Dataset entries:
+ + +
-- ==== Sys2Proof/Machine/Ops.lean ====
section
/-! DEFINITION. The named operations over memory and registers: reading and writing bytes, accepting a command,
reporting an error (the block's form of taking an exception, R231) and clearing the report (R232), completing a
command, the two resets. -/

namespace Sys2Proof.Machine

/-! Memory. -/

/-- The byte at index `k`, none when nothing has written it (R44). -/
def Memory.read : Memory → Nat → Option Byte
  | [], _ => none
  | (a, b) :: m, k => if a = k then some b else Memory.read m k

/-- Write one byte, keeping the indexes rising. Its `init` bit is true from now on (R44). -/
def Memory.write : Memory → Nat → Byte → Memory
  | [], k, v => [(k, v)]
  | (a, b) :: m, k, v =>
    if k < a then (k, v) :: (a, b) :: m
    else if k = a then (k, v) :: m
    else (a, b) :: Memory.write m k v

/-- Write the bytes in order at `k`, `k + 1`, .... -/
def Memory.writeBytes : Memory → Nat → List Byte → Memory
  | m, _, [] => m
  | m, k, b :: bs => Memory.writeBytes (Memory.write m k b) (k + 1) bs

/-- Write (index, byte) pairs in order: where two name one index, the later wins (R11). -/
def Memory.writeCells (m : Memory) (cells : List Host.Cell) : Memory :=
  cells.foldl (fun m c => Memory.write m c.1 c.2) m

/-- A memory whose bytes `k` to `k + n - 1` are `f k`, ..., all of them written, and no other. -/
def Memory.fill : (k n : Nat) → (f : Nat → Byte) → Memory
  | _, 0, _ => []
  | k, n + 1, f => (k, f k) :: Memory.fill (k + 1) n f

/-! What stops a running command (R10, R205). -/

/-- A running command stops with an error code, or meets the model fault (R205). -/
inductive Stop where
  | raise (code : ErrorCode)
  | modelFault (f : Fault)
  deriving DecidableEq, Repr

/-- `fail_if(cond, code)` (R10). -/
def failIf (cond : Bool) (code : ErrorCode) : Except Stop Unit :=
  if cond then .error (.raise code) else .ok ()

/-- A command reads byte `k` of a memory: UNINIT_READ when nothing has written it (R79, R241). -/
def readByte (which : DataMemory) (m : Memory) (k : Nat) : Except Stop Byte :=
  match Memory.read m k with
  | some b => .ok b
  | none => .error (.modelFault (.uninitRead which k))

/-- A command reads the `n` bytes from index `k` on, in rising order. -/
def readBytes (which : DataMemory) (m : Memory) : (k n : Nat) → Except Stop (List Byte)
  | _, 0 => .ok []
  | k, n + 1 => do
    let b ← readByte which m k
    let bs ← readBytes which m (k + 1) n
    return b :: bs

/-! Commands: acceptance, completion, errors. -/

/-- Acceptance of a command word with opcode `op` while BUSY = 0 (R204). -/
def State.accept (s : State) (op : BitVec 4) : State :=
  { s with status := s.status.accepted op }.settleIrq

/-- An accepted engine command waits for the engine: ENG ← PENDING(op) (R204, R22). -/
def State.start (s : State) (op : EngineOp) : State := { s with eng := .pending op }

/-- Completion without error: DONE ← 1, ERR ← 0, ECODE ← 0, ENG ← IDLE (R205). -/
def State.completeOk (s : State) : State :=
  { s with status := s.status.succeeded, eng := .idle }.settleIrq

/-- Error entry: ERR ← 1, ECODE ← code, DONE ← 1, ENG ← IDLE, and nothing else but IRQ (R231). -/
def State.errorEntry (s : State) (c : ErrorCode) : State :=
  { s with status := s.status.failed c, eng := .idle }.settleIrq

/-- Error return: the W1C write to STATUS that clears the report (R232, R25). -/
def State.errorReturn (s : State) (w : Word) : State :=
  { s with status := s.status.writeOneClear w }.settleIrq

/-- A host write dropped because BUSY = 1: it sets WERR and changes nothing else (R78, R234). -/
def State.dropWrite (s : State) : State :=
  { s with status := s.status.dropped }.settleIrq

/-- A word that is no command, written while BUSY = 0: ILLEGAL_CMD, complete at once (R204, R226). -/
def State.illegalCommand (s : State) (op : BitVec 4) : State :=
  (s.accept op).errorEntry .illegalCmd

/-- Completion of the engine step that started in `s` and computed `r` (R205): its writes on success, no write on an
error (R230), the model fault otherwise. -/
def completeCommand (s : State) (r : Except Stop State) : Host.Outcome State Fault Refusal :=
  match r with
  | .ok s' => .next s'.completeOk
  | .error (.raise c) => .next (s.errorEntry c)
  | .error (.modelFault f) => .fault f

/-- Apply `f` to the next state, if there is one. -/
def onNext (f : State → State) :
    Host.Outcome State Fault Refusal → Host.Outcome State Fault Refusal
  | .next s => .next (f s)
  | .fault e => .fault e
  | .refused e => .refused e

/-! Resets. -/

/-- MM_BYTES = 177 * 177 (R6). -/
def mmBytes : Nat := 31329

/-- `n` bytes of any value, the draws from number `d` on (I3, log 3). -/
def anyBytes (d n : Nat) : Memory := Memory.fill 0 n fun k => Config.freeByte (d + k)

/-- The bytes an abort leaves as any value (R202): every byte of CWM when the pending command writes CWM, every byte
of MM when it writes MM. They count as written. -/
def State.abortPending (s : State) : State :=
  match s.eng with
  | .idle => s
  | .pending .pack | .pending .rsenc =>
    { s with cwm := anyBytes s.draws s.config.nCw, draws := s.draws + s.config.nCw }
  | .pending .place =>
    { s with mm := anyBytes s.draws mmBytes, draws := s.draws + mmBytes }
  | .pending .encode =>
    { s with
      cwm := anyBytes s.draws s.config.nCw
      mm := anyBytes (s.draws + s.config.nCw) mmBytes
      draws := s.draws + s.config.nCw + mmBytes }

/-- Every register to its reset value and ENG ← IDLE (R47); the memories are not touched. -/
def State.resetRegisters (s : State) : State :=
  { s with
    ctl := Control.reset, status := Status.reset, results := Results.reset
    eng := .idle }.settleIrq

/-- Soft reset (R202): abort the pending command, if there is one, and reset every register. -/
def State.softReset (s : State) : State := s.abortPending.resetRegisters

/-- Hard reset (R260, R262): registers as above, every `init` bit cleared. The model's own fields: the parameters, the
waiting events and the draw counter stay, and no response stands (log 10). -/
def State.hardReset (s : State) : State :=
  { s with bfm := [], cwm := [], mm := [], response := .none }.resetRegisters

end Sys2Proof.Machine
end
+ + +
REQUIRED WORK: Whenever a line of the data holds the string "value", pick that line out.

EXERCISE ANSWER:
/-- `n` bytes of any value, the draws from number `d` on (I3, log 3). -/
/-- The bytes an abort leaves as any value (R202): every byte of CWM when the pending command writes CWM, every byte
/-- Every register to its reset value and ENG ← IDLE (R47); the memories are not touched. -/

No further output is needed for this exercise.